Record set:
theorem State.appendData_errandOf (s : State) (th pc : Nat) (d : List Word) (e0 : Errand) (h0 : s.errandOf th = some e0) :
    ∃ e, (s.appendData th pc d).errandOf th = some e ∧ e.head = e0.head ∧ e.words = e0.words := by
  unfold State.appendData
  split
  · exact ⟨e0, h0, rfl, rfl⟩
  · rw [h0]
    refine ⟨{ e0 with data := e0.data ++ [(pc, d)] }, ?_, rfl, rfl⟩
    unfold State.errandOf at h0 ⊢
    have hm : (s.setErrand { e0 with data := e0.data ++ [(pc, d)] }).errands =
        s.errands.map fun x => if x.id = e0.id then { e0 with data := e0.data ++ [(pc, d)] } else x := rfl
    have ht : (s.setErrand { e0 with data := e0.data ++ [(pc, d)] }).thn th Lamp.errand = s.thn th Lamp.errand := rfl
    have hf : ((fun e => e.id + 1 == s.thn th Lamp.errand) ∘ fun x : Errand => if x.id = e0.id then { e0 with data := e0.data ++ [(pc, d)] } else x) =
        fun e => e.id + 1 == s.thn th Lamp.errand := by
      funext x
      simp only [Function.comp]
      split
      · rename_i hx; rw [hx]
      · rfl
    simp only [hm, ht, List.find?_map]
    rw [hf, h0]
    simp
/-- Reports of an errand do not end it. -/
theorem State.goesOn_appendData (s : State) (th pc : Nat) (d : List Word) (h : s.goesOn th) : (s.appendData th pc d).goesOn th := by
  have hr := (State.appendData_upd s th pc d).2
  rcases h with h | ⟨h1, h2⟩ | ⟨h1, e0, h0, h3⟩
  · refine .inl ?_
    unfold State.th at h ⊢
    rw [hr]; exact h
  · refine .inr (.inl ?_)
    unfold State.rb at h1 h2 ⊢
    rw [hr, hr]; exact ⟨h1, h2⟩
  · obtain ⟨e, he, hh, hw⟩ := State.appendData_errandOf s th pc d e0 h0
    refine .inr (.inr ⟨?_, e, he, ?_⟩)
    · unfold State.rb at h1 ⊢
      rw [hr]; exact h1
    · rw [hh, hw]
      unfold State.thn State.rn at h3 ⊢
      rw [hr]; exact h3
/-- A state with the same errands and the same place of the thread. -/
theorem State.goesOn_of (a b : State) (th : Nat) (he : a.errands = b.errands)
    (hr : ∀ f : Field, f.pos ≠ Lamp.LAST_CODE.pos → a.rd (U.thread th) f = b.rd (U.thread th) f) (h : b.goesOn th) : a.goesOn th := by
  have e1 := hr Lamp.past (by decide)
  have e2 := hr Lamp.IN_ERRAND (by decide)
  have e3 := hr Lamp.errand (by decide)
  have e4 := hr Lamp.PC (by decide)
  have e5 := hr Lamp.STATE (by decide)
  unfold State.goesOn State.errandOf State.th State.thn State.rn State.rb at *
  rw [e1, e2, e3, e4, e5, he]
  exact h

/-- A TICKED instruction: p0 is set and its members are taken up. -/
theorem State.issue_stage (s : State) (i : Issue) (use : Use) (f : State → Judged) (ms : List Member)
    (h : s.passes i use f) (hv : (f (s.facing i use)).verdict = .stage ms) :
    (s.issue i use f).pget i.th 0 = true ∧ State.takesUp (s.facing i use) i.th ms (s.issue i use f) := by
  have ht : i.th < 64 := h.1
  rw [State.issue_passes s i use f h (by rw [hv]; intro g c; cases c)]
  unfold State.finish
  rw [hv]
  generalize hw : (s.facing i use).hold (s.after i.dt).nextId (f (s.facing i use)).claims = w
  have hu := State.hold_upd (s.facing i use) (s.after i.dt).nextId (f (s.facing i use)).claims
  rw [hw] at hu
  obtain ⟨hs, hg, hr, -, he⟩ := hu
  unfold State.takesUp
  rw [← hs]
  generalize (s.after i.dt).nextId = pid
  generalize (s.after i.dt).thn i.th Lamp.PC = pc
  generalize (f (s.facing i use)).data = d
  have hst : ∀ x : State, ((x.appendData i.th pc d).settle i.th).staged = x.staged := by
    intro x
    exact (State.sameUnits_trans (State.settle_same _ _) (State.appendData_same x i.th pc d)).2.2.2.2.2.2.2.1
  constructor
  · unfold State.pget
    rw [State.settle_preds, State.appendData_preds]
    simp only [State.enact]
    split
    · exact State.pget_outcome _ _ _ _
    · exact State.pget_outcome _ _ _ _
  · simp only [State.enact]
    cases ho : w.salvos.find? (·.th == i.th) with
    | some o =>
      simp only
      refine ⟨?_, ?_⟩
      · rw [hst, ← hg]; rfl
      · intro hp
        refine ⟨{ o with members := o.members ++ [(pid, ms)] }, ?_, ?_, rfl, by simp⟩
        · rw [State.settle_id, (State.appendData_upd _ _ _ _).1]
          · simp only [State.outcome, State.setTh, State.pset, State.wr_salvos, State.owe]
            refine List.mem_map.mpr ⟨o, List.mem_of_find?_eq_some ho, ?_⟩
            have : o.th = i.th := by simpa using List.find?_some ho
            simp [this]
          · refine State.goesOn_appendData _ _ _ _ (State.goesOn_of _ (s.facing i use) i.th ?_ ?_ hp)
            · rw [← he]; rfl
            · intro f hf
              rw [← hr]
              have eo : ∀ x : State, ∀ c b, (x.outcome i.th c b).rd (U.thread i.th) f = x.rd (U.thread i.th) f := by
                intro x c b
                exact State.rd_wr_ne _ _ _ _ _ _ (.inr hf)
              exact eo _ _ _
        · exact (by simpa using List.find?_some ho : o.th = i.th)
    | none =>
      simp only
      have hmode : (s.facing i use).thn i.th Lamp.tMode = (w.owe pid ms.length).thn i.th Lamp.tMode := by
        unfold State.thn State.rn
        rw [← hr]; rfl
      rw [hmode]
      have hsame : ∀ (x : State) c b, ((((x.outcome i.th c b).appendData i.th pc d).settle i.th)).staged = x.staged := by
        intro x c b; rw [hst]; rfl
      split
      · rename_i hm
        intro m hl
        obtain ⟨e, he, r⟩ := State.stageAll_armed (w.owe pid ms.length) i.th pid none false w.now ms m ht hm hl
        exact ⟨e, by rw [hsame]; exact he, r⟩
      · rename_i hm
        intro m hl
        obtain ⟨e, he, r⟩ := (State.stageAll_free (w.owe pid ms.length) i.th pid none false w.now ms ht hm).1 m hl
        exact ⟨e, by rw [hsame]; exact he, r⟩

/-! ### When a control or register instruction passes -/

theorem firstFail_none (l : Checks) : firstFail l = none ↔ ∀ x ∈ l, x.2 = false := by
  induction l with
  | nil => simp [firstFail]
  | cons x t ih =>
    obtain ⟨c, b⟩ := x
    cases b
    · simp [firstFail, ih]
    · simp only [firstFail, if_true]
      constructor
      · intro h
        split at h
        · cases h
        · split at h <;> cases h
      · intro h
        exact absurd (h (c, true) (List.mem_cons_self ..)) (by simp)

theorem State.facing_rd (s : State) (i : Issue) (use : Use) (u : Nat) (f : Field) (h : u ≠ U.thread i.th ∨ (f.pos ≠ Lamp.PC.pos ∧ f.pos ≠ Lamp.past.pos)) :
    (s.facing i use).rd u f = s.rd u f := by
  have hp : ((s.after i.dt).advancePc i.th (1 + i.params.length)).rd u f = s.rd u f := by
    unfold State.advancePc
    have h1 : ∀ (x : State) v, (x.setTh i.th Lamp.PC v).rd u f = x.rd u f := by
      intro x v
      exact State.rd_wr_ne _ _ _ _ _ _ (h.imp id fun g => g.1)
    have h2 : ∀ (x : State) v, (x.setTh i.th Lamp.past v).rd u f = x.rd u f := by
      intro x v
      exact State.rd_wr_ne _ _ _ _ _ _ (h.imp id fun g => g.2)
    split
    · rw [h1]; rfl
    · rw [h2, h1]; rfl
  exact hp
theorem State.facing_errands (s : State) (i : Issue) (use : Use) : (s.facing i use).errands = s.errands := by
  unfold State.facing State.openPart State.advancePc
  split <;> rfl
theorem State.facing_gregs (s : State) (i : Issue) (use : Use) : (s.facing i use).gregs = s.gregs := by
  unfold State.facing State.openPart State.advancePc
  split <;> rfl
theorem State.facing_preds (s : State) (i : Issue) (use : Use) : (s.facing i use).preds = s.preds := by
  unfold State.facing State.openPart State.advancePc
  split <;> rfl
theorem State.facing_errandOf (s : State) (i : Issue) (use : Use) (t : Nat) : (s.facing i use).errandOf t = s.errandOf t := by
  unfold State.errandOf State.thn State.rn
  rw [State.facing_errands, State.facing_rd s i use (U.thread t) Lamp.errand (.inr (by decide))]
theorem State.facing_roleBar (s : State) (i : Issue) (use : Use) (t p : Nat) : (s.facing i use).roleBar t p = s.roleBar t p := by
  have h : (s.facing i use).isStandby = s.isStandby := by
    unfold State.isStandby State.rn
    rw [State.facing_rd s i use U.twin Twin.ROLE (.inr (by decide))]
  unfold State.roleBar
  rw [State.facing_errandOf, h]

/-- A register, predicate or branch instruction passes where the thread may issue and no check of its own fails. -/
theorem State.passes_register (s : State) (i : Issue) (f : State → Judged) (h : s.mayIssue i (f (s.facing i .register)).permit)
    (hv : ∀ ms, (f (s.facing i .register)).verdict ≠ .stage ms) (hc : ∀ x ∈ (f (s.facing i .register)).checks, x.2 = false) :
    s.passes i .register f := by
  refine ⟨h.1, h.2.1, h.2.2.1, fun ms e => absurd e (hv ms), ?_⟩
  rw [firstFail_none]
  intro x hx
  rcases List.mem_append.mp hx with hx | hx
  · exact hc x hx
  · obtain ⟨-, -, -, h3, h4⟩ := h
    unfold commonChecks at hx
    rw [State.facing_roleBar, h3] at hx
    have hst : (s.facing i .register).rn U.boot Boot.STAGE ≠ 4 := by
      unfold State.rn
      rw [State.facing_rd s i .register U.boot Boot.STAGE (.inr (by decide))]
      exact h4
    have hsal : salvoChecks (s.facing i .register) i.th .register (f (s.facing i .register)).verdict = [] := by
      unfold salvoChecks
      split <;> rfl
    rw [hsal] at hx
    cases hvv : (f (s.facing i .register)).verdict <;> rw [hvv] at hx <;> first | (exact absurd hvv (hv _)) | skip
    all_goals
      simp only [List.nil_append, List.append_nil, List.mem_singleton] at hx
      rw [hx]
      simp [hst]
==
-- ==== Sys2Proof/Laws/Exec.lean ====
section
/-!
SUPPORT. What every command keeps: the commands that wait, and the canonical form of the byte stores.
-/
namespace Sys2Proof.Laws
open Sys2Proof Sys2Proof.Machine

What to produce: Within the material, how many lines hold the string "hsal"? Give the number by itself.

Expected answer: 2